/pub-liakonimodirshanechi2021-NC

Code for the publication V. Liakoni*, A. Modirshanechi*, W. Gerstner, J. Brea, Neural Computation, 2021

Primary LanguageJuliaMIT LicenseMIT

DOI

This is the (julia) code for the publication:

V. Liakoni *, A. Modirshanechi *, J. Brea, and W. Gerstner Learning in Volatile Environments with the Bayes Factor Surprise, Neural Computation 33, 269–340 (2021)

* V.L. and A.M. made equal contribution to this article.

Contact: vasiliki.liakoni@epfl.ch, alireza.modirshanechi@epfl.ch

Installation

Dependencies:

  • Mac or Linux
  • Julia (1.2)

Navigate into the NonstationaryModelLearning/src folder.
Open a julia terminal, press "]" to enter the package management mode and type

(v1.2) pkg> activate ..
(NonstationaryModelLearning) pkg> instantiate

All (julia) packages and dependencies will be installed automatically within this environment.

Usage

julia> using NonstationaryModelLearning

To run the main simulations of the paper, type

julia> NonstationaryModelLearning.runner_compare()

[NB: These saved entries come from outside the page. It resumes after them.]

/-- Steps of a die's domain unit and of its first-touch and plain units. SLWB: its lines are those that the die's selected slices
hold of its range; each is clean, or absent when removal is asked, and counted, before the end. DSPLIT marks itself in progress, and,
once accepted requests are done, gives the upper half of the members to the new domain, with no line of theirs left; DSPLIT_COMPLETE
ends it. A command ends with its results and its status written, then DONE, then the next sequence awaited; where they go to another
device, or parked, each waits for the one before to be performed. A release frees its region's entry, with no line of it cached at its
slice; a line whose write to the tier is held keeps a split or a release waiting; a changed PLAINCFG.X clears the plain. That a failed command writes zeros as its
results, that an SLWB handles one line a step, of the lines that its slices hold at its start, and that a release and a carve are one
step each, are the model's choices (log 27) (R340 to R343, R346, R356,
R360). -/
def Obligations.DomainSteps : Prop :=
  ∀ (s : State) (die : Nat),
    let d := domUnit s die
    let next := (regField s (.dcqstat die) 31 0 + 1) % 2 ^ 32
    let ends (t : State) (res : List Nat) (st : Nat) : Prop :=
      ((domUnit t die = DomUnit.idle ∧ regField t (.dcqstat die) 31 0 = next) ∨ (domUnit t die).ending = some (res, st)) ∧
      ((∀ n, spillPart s n = 0) → HubKept 4096 s t)
    let holds (t : State) : Prop := RoomFor s 4096 → ∀ k c, tabFind s.caches.l2 k = some c → tabFind t.caches.l2 k = some c
    let counted (ls : List (Nat × Nat)) : Prop :=
      ∀ p ∈ ls, inTier p.2 = true → tabGet s.tiers.epochs (granuleOf p.2) 0 + 1 < 2 ^ 24
    let asks (t : State) (ls : List (Nat × Nat)) : Prop :=
      ∀ p ∈ ls, heldLine s p.1 p.2 = true → granuleOf p.2 ∈ t.tiers.resealing
    (∀ base ctx va r, d = DomUnit.idle → domCommand (domOwner s die) die = some (base, ctx, va, r) → leAt r 4 1 ≠ 2 →
      let st := slwbStatus (domOwner s die) die r
      (st ≠ 0 → ∃ t, exec (.slwb die) s = .next t ∧ ends t [0, 0, 0] st) ∧
      (st = 0 → ∃ t ls, exec (.slwb die) s = .next t ∧ (domUnit t die).cmd = some (ctx, base, va) ∧
        (domUnit t die).clean = some (ls, bitN (leAt r 7 1) 0, 0, 0) ∧ regField t (.dcqstat die) 32 32 = 1 ∧
        (∀ p, p ∈ ls ↔ p ∈ l2LinesIn t (leAt r 8 8) (leAt r 8 8 + leAt r 16 8) ∧ p.1 / 48 = die ∧
          bitN (leAt r 24 8) (p.1 % 48) = true) ∧ holds t ∧ HubKept 4096 s t)) ∧
    (∀ p rest inv a b, d.ending = none → d.clean = some (p :: rest, inv, a, b) → heldLine s p.1 p.2 = false →
      let key := lineKey p.1 p.2
      ∃ t, exec (.slwb die) s = .next t ∧
        (domUnit t die).clean = some (rest, inv, a + (dirtyAt s p.1 p.2).toNat, b + (inv && (tabFind s.caches.l2 key).isSome).toNat) ∧
        (inv = true → tabFind t.caches.l2 key = none) ∧
        (∀ c, tabFind t.caches.l2 key = some c → c.dirty = false)) ∧
    (∀ inv a b, d.ending = none → d.clean = some ([], inv, a, b) →
      ∃ t, exec (.slwb die) s = .next t ∧ ends t [a, b, 0] 0) ∧
    (∀ ctx base va res st, d.cmd = some (ctx, base, va) → d.ending = some (res, st) →
      let steps (p : State → Prop) : Prop :=
        ∃ t, exec (.slwb die) s = .next t ∧ exec (.dsplit die) s = .next t ∧ exec (.dsplitComplete die) s = .next t ∧ p t
      let finished (t : State) : Prop := domUnit t die = DomUnit.idle ∧ regField t (.dcqstat die) 31 0 = next ∧
        regField t (.dcqstat die) 32 32 = 0 ∧ HubKept 4096 s t
      let waits (st : DomStep) (t : State) : Prop := domUnit t die = { d with step := st } ∧ reg t (.dcqstat die) = reg s (.dcqstat die)
      let added (u : State) : State := hubAdd u ctx (some (domAgent die)) base
      let u := hubPut s ctx (va + 32) (((List.range 3).flatMap fun k => leBytes 8 (res.getD k 0)) ++ leBytes 4 st) (some (domAgent die))
      (domOpen s die = true → steps fun t => t = s) ∧
      (domOpen s die = false →
        (d.step = .results → hubReady s ctx .write (va + 32) 28 = true → hubReady s ctx (.rmw .add 2) base 8 = true →
          (domOpen u die = true → steps (waits .stamp)) ∧
          (domOpen u die = false → domOpen (added u) die = true → steps (waits .over)) ∧
          (domOpen u die = false → domOpen (added u) die = false → steps finished)) ∧
        (d.step = .stamp → hubReady s ctx (.rmw .add 2) base 8 = true →
          (domOpen (added s) die = true → steps (waits .over)) ∧ (domOpen (added s) die = false → steps finished)) ∧
        (d.step = .over → steps finished))) ∧
    (∀ base ctx va r, d = DomUnit.idle → domCommand (domOwner s die) die = some (base, ctx, va, r) → leAt r 4 1 = 2 →
      let st := dsplitStatus (domOwner s die) die r
      (st ≠ 0 → ∃ t, exec (.dsplit die) s = .next t ∧ ends t [0, 0, 0] st) ∧
      (st = 0 → ∃ t, exec (.dsplit die) s = .next t ∧
        (domUnit t die).split = some (leAt r 5 1, leAt r 6 1,
          upperHalf (domMembers s die (leAt r 5 1)) ((domLog s die (leAt r 5 1)).getD 1)) ∧
        regField t (.dcqstat die) 32 32 = 1 ∧ (∀ k, domMembers t die k = domMembers s die k) ∧ holds t ∧ HubKept 4096 s t)) ∧
    (∀ x e up, d.ending = none → d.split = some (x, e, up) → x ≠ e → d.res = [] → accepted s die x e = false →
      let new := upperHalf (domMembers s die x) ((domLog s die x).getD 1)
      (counted (movingLines s die x e up) →
        ∃ t, exec (.dsplit die) s = .next t ∧ domMembers t die e = new ∧ domMembers t die x = domMembers s die x - new ∧
          (∀ k, k ≠ x → k ≠ e → domMembers t die k = domMembers s die k) ∧
          (domUnit t die).split = some (x, e, up) ∧ (domUnit t die).res ≠ [] ∧
          (∀ k c, tabFind t.caches.l2 k = some c → k / 2 ^ 50 / 48 = die →
            ¬(usableDom s die c.dom = x ∧ bitN up (k / 2 ^ 50 % 48) = true) ∧ c.dom ≠ e)) ∧
      (heldLines s (movingLines s die x e up) = true →
        ∃ t, exec (.dsplit die) s = .next t ∧ asks t (movingLines s die x e up) ∧ { t with tiers := s.tiers } = s)) ∧
    (d.ending = none → d.res ≠ [] → d.old.any (oldOpen s) = false →
      ∃ t, exec (.dsplitComplete die) s = .next t ∧ ends t d.res 0) ∧
    (∀ region slice, tabFind s.caches.first (die * 2 ^ 40 + region) = some slice →
      let ls := l2LinesIn s (region * 65536) (region * 65536 + 65536)
      (regionBusy s die region = false → counted ls →
        ∃ t, exec (.firstTouchRelease die region) s = .next t ∧ tabFind t.caches.first (die * 2 ^ 40 + region) = none ∧
          regField t (.ftstat die) 15 0 = regField s (.ftstat die) 15 0 - 1 ∧ (die, region) ∉ t.caches.firstRel ∧
          (∀ k c, tabFind t.caches.l2 k = some c → k / 2 ^ 50 = 48 * die + slice → k % 2 ^ 50 * 64 / 65536 ≠ region)) ∧
      (regionBusy s die region = false → heldLines s (ls.filter fun p => p.1 == 48 * die + slice) = true →
        ∃ t, exec (.firstTouchRelease die region) s = .next t ∧ asks t (ls.filter fun p => p.1 == 48 * die + slice) ∧
          (die, region) ∈ t.caches.firstRel ∧ { t with tiers := s.tiers, caches := s.caches } = s) ∧
      (regionBusy s die region = true →
        ∃ t, exec (.firstTouchRelease die region) s = .next t ∧ (die, region) ∈ t.caches.firstRel ∧
          { t with caches := s.caches } = s)) ∧
    (∀ v : W64, ∃ t, exec (.plainCarve die v) s = .next t ∧ regField t (.plaincfg die) 4 0 = wbits v 4 0 ∧
      regField t (.plaincfg die) 31 16 = wbits v 31 16 ∧
      (wbits v 31 16 ≠ regField s (.plaincfg die) 31 16 → ∀ e ∈ t.caches.plain, e.1 / 2 ^ 26 ≠ die) ∧
      (wbits v 4 0 = regField s (.plaincfg die) 4 0 → wbits v 31 16 = regField s (.plaincfg die) 31 16 →
        t.caches.plain = s.caches.plain ∧ t.caches.l2 = s.caches.l2 ∧ t.mem = s.mem))

/-- Steps of the tiers. MIGRATION_MOVE marks a granule as moving, or fails outside the tiered ranges; MIGRATION_DONE copies its 64
KiB and switches its state, and an up move that could not read the tier leaves it LOWER with FAIL. A release is announced,
acknowledged once the extent has nothing in HBM, or forced with the lines still dirty poisoned. A reseal takes the next epoch with
the granule's counters at 0, and past the last epoch asks for a new key. That an up move of a granule under release fails, and what a
forced release does with its lines, are the model's choices (log 27) (R361, R362, R374). -/
def Obligations.TierSteps : Prop :=
  ∀ (s : State),
    (let pa := regField s .migcmd 55 16 * 65536
     let g := granuleOf pa
     (regField s .migstat 0 0 = 1 → exec .migrationMove s = .next s) ∧
     (regField s .migstat 0 0 ≠ 1 → inTieredRange s pa = false →
       ∃ t, exec .migrationMove s = .next t ∧ regField t .migstat 1 1 = 1 ∧ regField t .migstat 2 2 = 1 ∧
         t.tiers.granules = s.tiers.granules ∧ t.mem = s.mem) ∧
     (regField s .migstat 0 0 ≠ 1 → inTieredRange s pa = true → regField s .migcmd 56 56 = 1 →
       tabGet s.tiers.granules g .lower = .lower →
       ∃ t, exec .migrationMove s = .next t ∧ t.tiers.moving = some g ∧ regField t .migstat 0 0 = 1 ∧
         tabGet t.tiers.granules g .lower = .moving true (regField s .migframe 55 16 * 65536) ∧ t.mem = s.mem ∧
         (∀ k, k ≠ g → tabGet t.tiers.granules k .lower = tabGet s.tiers.granules k .lower)) ∧
     (∀ f, regField s .migstat 0 0 ≠ 1 → inTieredRange s pa = true → regField s .migcmd 56 56 = 0 →
       tabGet s.tiers.granules g .lower = .upper f →
       ∃ t, exec .migrationMove s = .next t ∧ t.tiers.moving = some g ∧ regField t .migstat 0 0 = 1 ∧
         tabGet t.tiers.granules g .lower = .moving false f ∧
         (∀ k c, tabFind t.caches.l2 k = some c → ¬(granulePa g ≤ k % 2 ^ 50 * 64 ∧ k % 2 ^ 50 * 64 < granulePa g + 65536)))) ∧
    (∀ g f, s.tiers.moving = some g → tabGet s.tiers.granules g .lower = .moving true f →
      (extentOf s (granulePa g) = none →
        ∃ t, exec (.migrationDone true) s = .next t ∧ tabGet t.tiers.granules g .lower = .upper f ∧ t.tiers.moving = none ∧
        regField t .migstat 0 0 = 0 ∧ regField t .migstat 1 1 = 1 ∧
        ∀ a, memByte t.mem a = if f ≤ a ∧ a < f + 65536 then memByte s.mem (granulePa g + (a - f)) else memByte s.mem a) ∧
      (∀ ok, ok = false ∨ extentOf s (granulePa g) ≠ none →
        ∃ t, exec (.migrationDone ok) s = .next t ∧ tabGet t.tiers.granules g .lower = .lower ∧ t.tiers.moving = none ∧
        regField t .migstat 1 1 = 1 ∧ regField t .migstat 2 2 = 1 ∧ t.mem = s.mem)) ∧
    (∀ g f ok, s.tiers.moving = some g → tabGet s.tiers.granules g .lower = .moving false f →
     (released s (granulePa g) = false → granuleShut s g = true →
      ∃ t, exec (.migrationDone ok) s = .next t ∧ g ∈ t.tiers.resealing ∧ { t with tiers := s.tiers } = s ∧
        t.tiers.granules = s.tiers.granules ∧ t.tiers.moving = s.tiers.moving) ∧
     (released s (granulePa g) = true ∨ granuleShut s g = false →
      ∃ t, exec (.migrationDone ok) s = .next t ∧ tabGet t.tiers.granules g .lower = .lower ∧ t.tiers.moving = none ∧
        regField t .migstat 0 0 = 0 ∧ regField t .migstat 1 1 = 1 ∧
        ∀ a, memByte t.mem a = if released s (granulePa g) = false ∧ granulePa g ≤ a ∧ a < granulePa g + 65536 then memByte s.mem (f + (a - granulePa g))
          else memByte s.mem a)) ∧
    (∀ base size : Nat,
      (s.mgmt.booted = false → exec (.dcReleaseRequest base size) s = .next s) ∧
      (s.mgmt.booted = true → ∃ t, exec (.dcReleaseRequest base size) s = .next t ∧ t.tiers.extents = s.tiers.extents ++ [(base, size, false)] ∧
        tabGet t.events.seqs (sourceId 5 0).toNat 0 = tabGet s.events.seqs (sourceId 5 0).toNat 0 + 1) ∧
      (releasing s base = some (base, size, false) → movesIn s base size = false → extentBusy s base size = false →
       let u := flushExtent s base size
       let open_ := dirtyIn u base size = [] ∧ ∀ e ∈ upperGranules u base size, granuleShut u e.1 = false
       (¬open_ → ∃ t, exec (.dcReleaseAck base) s = .next t ∧ t.out = s.out ∧ t.tiers.extents = s.tiers.extents) ∧
       (open_ →
        ∃ t, exec (.dcReleaseAck base) s = .next t ∧ t.out = s.out ++ [.extentAck base] ∧ (base, size, true) ∈ t.tiers.extents ∧
          (∀ g f, tabFind t.tiers.granules g = some (.upper f) → ¬(base ≤ g * 65536 ∧ g * 65536 < base + size)))) ∧
      (∃ t, exec (.dcForcedRelease base size) s = .next t ∧ (base, size, true) ∈ t.tiers.extents ∧
        tabGet t.events.seqs (sourceId 5 0).toNat 0 = tabGet s.events.seqs (sourceId 5 0).toNat 0 + 1 ∧
        ∀ k c, tabFind s.caches.l2 k = some c → c.dirty = true → tierPa base ≤ k % 2 ^ 50 * 64 →
          k % 2 ^ 50 * 64 < tierPa base + size → (tabFind t.tiers.forced (k % 2 ^ 50)).isSome = true ∧
            (RoomFor s 4096 → ∃ d, tabFind t.caches.l2 k = some d ∧ d.poison = true))) ∧
    (∀ g : Nat, s.tiers.resealing.contains g = true →
      (tabGet s.tiers.epochs g 0 + 1 < 2 ^ 24 →
        ∃ t, exec (.tierReseal g) s = .next t ∧ g ∉ t.tiers.resealing ∧ tabGet t.tiers.epochs g 0 = tabGet s.tiers.epochs g 0 + 1 ∧
          (∀ k, tabFind t.tiers.counters k = if k / 1024 = g then none else tabFind s.tiers.counters k) ∧
          { t with tiers := s.tiers } = s) ∧
      (tabGet s.tiers.epochs g 0 + 1 = 2 ^ 24 →
        ∃ t, exec (.tierReseal g) s = .next t ∧ g ∈ t.tiers.resealing ∧ tabGet t.tiers.epochs g 0 = 2 ^ 24 ∧
          tabGet t.events.seqs (sourceId 5 0).toNat 0 = tabGet s.events.seqs (sourceId 5 0).toNat 0 + 1 ∧ MemKept s t))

Note that the simulations would take long, so the settings are different from the ones used in the paper.
Uncomment the marked lines in the run_comparisons.jl file to replicate the paper's simulations.
Parameters of the environments and of the learning algorithms can also be changed in the same file.

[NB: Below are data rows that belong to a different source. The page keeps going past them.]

/-! Fields of a state after dropReq. -/

@[simp] theorem dropReq_cycle (s : State) (id : Nat) : (dropReq s id).cycle = s.cycle := rfl
@[simp] theorem dropReq_tick (s : State) (id : Nat) : (dropReq s id).tick = s.tick := rfl
@[simp] theorem dropReq_agenda (s : State) (id : Nat) : (dropReq s id).agenda = s.agenda := rfl
@[simp] theorem dropReq_turns (s : State) (id : Nat) : (dropReq s id).turns = s.turns := rfl
@[simp] theorem dropReq_cur (s : State) (id : Nat) : (dropReq s id).cur = s.cur := rfl
@[simp] theorem dropReq_mem (s : State) (id : Nat) : (dropReq s id).mem = s.mem := rfl
@[simp] theorem dropReq_gangs (s : State) (id : Nat) : (dropReq s id).gangs = s.gangs := rfl
@[simp] theorem dropReq_blocks (s : State) (id : Nat) : (dropReq s id).blocks = s.blocks := rfl
@[simp] theorem dropReq_savedGangs (s : State) (id : Nat) : (dropReq s id).savedGangs = s.savedGangs := rfl
@[simp] theorem dropReq_savedBlocks (s : State) (id : Nat) : (dropReq s id).savedBlocks = s.savedBlocks := rfl
@[simp] theorem dropReq_accs (s : State) (id : Nat) : (dropReq s id).accs = s.accs := rfl
@[simp] theorem dropReq_nextId (s : State) (id : Nat) : (dropReq s id).nextId = s.nextId := rfl
@[simp] theorem dropReq_sys (s : State) (id : Nat) : (dropReq s id).sys = s.sys := rfl
@[simp] theorem dropReq_caches (s : State) (id : Nat) : (dropReq s id).caches = s.caches := rfl
@[simp] theorem dropReq_parks (s : State) (id : Nat) : (dropReq s id).parks = s.parks := rfl
@[simp] theorem dropReq_cmds (s : State) (id : Nat) : (dropReq s id).cmds = s.cmds := rfl
@[simp] theorem dropReq_groups (s : State) (id : Nat) : (dropReq s id).groups = s.groups := rfl
@[simp] theorem dropReq_claims (s : State) (id : Nat) : (dropReq s id).claims = s.claims := rfl
@[simp] theorem dropReq_mq (s : State) (id : Nat) : (dropReq s id).mq = s.mq := rfl
@[simp] theorem dropReq_dirs (s : State) (id : Nat) : (dropReq s id).dirs = s.dirs := rfl
@[simp] theorem dropReq_solicits (s : State) (id : Nat) : (dropReq s id).solicits = s.solicits := rfl
@[simp] theorem dropReq_handoffs (s : State) (id : Nat) : (dropReq s id).handoffs = s.handoffs := rfl
@[simp] theorem dropReq_censuses (s : State) (id : Nat) : (dropReq s id).censuses = s.censuses := rfl
@[simp] theorem dropReq_asks (s : State) (id : Nat) : (dropReq s id).asks = s.asks := rfl
@[simp] theorem dropReq_nextCensus (s : State) (id : Nat) : (dropReq s id).nextCensus = s.nextCensus := rfl
@[simp] theorem dropReq_deferred (s : State) (id : Nat) : (dropReq s id).deferred = s.deferred := rfl
@[simp] theorem dropReq_disp (s : State) (id : Nat) : (dropReq s id).disp = s.disp := rfl
@[simp] theorem dropReq_ctxs (s : State) (id : Nat) : (dropReq s id).ctxs = s.ctxs := rfl
@[simp] theorem dropReq_dom (s : State) (id : Nat) : (dropReq s id).dom = s.dom := rfl
@[simp] theorem dropReq_tiers (s : State) (id : Nat) : (dropReq s id).tiers = s.tiers := rfl
@[simp] theorem dropReq_links (s : State) (id : Nat) : (dropReq s id).links = s.links := rfl
@[simp] theorem dropReq_island (s : State) (id : Nat) : (dropReq s id).island = s.island := rfl
@[simp] theorem dropReq_mgmt (s : State) (id : Nat) : (dropReq s id).mgmt = s.mgmt := rfl
@[simp] theorem dropReq_events (s : State) (id : Nat) : (dropReq s id).events = s.events := rfl
@[simp] theorem dropReq_stuffing (s : State) (id : Nat) : (dropReq s id).stuffing = s.stuffing := rfl
@[simp] theorem dropReq_dbgSeq (s : State) (id : Nat) : (dropReq s id).dbgSeq = s.dbgSeq := rfl
@[simp] theorem dropReq_dbgNext (s : State) (id : Nat) : (dropReq s id).dbgNext = s.dbgNext := rfl
@[simp] theorem dropReq_dbgLast (s : State) (id : Nat) : (dropReq s id).dbgLast = s.dbgLast := rfl
@[simp] theorem dropReq_hostAccs (s : State) (id : Nat) : (dropReq s id).hostAccs = s.hostAccs := rfl
@[simp] theorem dropReq_hostVals (s : State) (id : Nat) : (dropReq s id).hostVals = s.hostVals := rfl
@[simp] theorem dropReq_hostResv (s : State) (id : Nat) : (dropReq s id).hostResv = s.hostResv := rfl
@[simp] theorem dropReq_out (s : State) (id : Nat) : (dropReq s id).out = s.out := rfl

Otherwise, a good place to start with the learning algorithms and the environments is the examples.jl file.

The naming convention of the algorithms are same as used in the paper,
apart from the Categorical task (section 2.3.2) which is called "Multinomial" in the code.

Code

  • gaussiantask: environment, learning algorithms and optimization functions for the Gaussian estimation task (section 2.3.1)
  • multinomialtask: environment, learning algorithms and optimization functions for the Categorical estimation task (section 2.3.2)
  • processandplot: results processing and plotting utilities.
  • experiment: simulations for experimental predictions (section 2.4)
  • parameterDicts: dictionaries with the optimized parameter values for different environments.
    Please refer to src/readme.txt for more information.

Data and Figures

  • doc/data_final: final results used for the paper's figures.
    There are some differences in naming conventions there, and we did not change them so that results are "as is" at publication time. Please refer to doc/data_final/readme.txt for more information.
  • doc/figs: latex source code to reproduce the paper's figures.